[Data for the task]:
◆ ◆ ◆ ◆ ◆

-- ==== Sys2Proof/Laws/Exec.lean ====
section
/-! SUPPORT. What every instruction can do: it completes, keeps what `Runs` says, and takes one to six M-cycles. One lemma per
shared meaning; `exec_completes` says it of `exec`. -/

namespace Sys2Proof.Machine

/-- An instruction took `s` to `t`: what it keeps, and its M-cycles (60_exceptions.md R300). -/
structure Completes (s t : State) : Prop where
  runs : Runs s t
  positive : 1 ≤ t.cpu.cycles
  atMostSix : t.cpu.cycles ≤ 6

/-- The last thing every meaning does. -/
theorem Runs.complete {s t : State} (h : Runs s t) {n : Nat} (h1 : 1 ≤ n) (h6 : n ≤ 6) : Completes s (t.took n) :=
  ⟨h.took n, h1, h6⟩

theorem Completes.ite {s t u : State} {c : Prop} [Decidable c] (h : Completes s t) (k : Completes s u) :
    Completes s (if c then t else u) := by
  split <;> assumption

theorem ldRegReg_completes (d r : R8) (s : State) : Completes s (ldRegReg d r s) :=
  ((Runs.refl s).setR8 _ _).complete (by decide) (by decide)

theorem ldRegImm_completes (d : R8) (v : Byte) (s : State) : Completes s (ldRegImm d v s) :=
  ((Runs.refl s).setR8 _ _).complete (by decide) (by decide)

theorem ldRegMem_completes (d : R8) (s : State) : Completes s (ldRegMem d s) :=
  ((Runs.refl s).setR8 _ _).complete (by decide) (by decide)

theorem ldMemReg_completes (r : R8) (s : State) : Completes s (ldMemReg r s) :=
  ((Runs.refl s).busWrite _ _).complete (by decide) (by decide)

theorem ldMemImm_completes (v : Byte) (s : State) : Completes s (ldMemImm v s) :=
  ((Runs.refl s).busWrite _ _).complete (by decide) (by decide)

theorem loadA_completes (a : Addr) {n : Nat} (h1 : 1 ≤ n) (h6 : n ≤ 6) (s : State) : Completes s (loadA a n s) :=
  ((Runs.refl s).setA _).complete h1 h6

theorem storeA_completes (a : Addr) {n : Nat} (h1 : 1 ≤ n) (h6 : n ≤ 6) (s : State) : Completes s (storeA a n s) :=
  ((Runs.refl s).busWrite _ _).complete h1 h6

theorem storeAMoveHl_completes (d : Addr) (s : State) : Completes s (storeAMoveHl d s) :=
  (((Runs.refl s).busWrite _ _).setHl _).complete (by decide) (by decide)

theorem loadAMoveHl_completes (d : Addr) (s : State) : Completes s (loadAMoveHl d s) :=
  (((Runs.refl s).setA _).setHl _).complete (by decide) (by decide)

theorem ldPairImm_completes (r : R16) (v : Addr) (s : State) : Completes s (ldPairImm r v s) :=
  ((Runs.refl s).setR16 _ _).complete (by decide) (by decide)

theorem ldMemSp_completes (a : Addr) (s : State) : Completes s (ldMemSp a s) :=
  ((Runs.refl s).memWrite16 _ _).complete (by decide) (by decide)

theorem ldSpFromHl_completes (s : State) : Completes s (ldSpFromHl s) :=
  ((Runs.refl s).setSp _).complete (by decide) (by decide)

theorem ldHlSpOffset_completes (e : Byte) (s : State) : Completes s (ldHlSpOffset e s) :=
  (((Runs.refl s).setHl _).setFlags _).complete (by decide) (by decide)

◆ ◆ ◆ ◆ ◆

Could you output every entry above exactly as it stands?

-- ==== Sys2Proof/Laws/Exec.lean ====
section
/-! SUPPORT. What every instruction can do: it completes, keeps what `Runs` says, and takes one to six M-cycles. One lemma per
shared meaning; `exec_completes` says it of `exec`. -/

namespace Sys2Proof.Machine

/-- An instruction took `s` to `t`: what it keeps, and its M-cycles (60_exceptions.md R300). -/
structure Completes (s t : State) : Prop where
  runs : Runs s t
  positive : 1 ≤ t.cpu.cycles
  atMostSix : t.cpu.cycles ≤ 6

/-- The last thing every meaning does. -/
theorem Runs.complete {s t : State} (h : Runs s t) {n : Nat} (h1 : 1 ≤ n) (h6 : n ≤ 6) : Completes s (t.took n) :=
  ⟨h.took n, h1, h6⟩

theorem Completes.ite {s t u : State} {c : Prop} [Decidable c] (h : Completes s t) (k : Completes s u) :
    Completes s (if c then t else u) := by
  split <;> assumption

theorem ldRegReg_completes (d r : R8) (s : State) : Completes s (ldRegReg d r s) :=
  ((Runs.refl s).setR8 _ _).complete (by decide) (by decide)

theorem ldRegImm_completes (d : R8) (v : Byte) (s : State) : Completes s (ldRegImm d v s) :=
  ((Runs.refl s).setR8 _ _).complete (by decide) (by decide)

theorem ldRegMem_completes (d : R8) (s : State) : Completes s (ldRegMem d s) :=
  ((Runs.refl s).setR8 _ _).complete (by decide) (by decide)

theorem ldMemReg_completes (r : R8) (s : State) : Completes s (ldMemReg r s) :=
  ((Runs.refl s).busWrite _ _).complete (by decide) (by decide)

theorem ldMemImm_completes (v : Byte) (s : State) : Completes s (ldMemImm v s) :=
  ((Runs.refl s).busWrite _ _).complete (by decide) (by decide)

theorem loadA_completes (a : Addr) {n : Nat} (h1 : 1 ≤ n) (h6 : n ≤ 6) (s : State) : Completes s (loadA a n s) :=
  ((Runs.refl s).setA _).complete h1 h6

theorem storeA_completes (a : Addr) {n : Nat} (h1 : 1 ≤ n) (h6 : n ≤ 6) (s : State) : Completes s (storeA a n s) :=
  ((Runs.refl s).busWrite _ _).complete h1 h6

theorem storeAMoveHl_completes (d : Addr) (s : State) : Completes s (storeAMoveHl d s) :=
  (((Runs.refl s).busWrite _ _).setHl _).complete (by decide) (by decide)

theorem loadAMoveHl_completes (d : Addr) (s : State) : Completes s (loadAMoveHl d s) :=
  (((Runs.refl s).setA _).setHl _).complete (by decide) (by decide)

theorem ldPairImm_completes (r : R16) (v : Addr) (s : State) : Completes s (ldPairImm r v s) :=
  ((Runs.refl s).setR16 _ _).complete (by decide) (by decide)

theorem ldMemSp_completes (a : Addr) (s : State) : Completes s (ldMemSp a s) :=
  ((Runs.refl s).memWrite16 _ _).complete (by decide) (by decide)

theorem ldSpFromHl_completes (s : State) : Completes s (ldSpFromHl s) :=
  ((Runs.refl s).setSp _).complete (by decide) (by decide)

theorem ldHlSpOffset_completes (e : Byte) (s : State) : Completes s (ldHlSpOffset e s) :=
  (((Runs.refl s).setHl _).setFlags _).complete (by decide) (by decide)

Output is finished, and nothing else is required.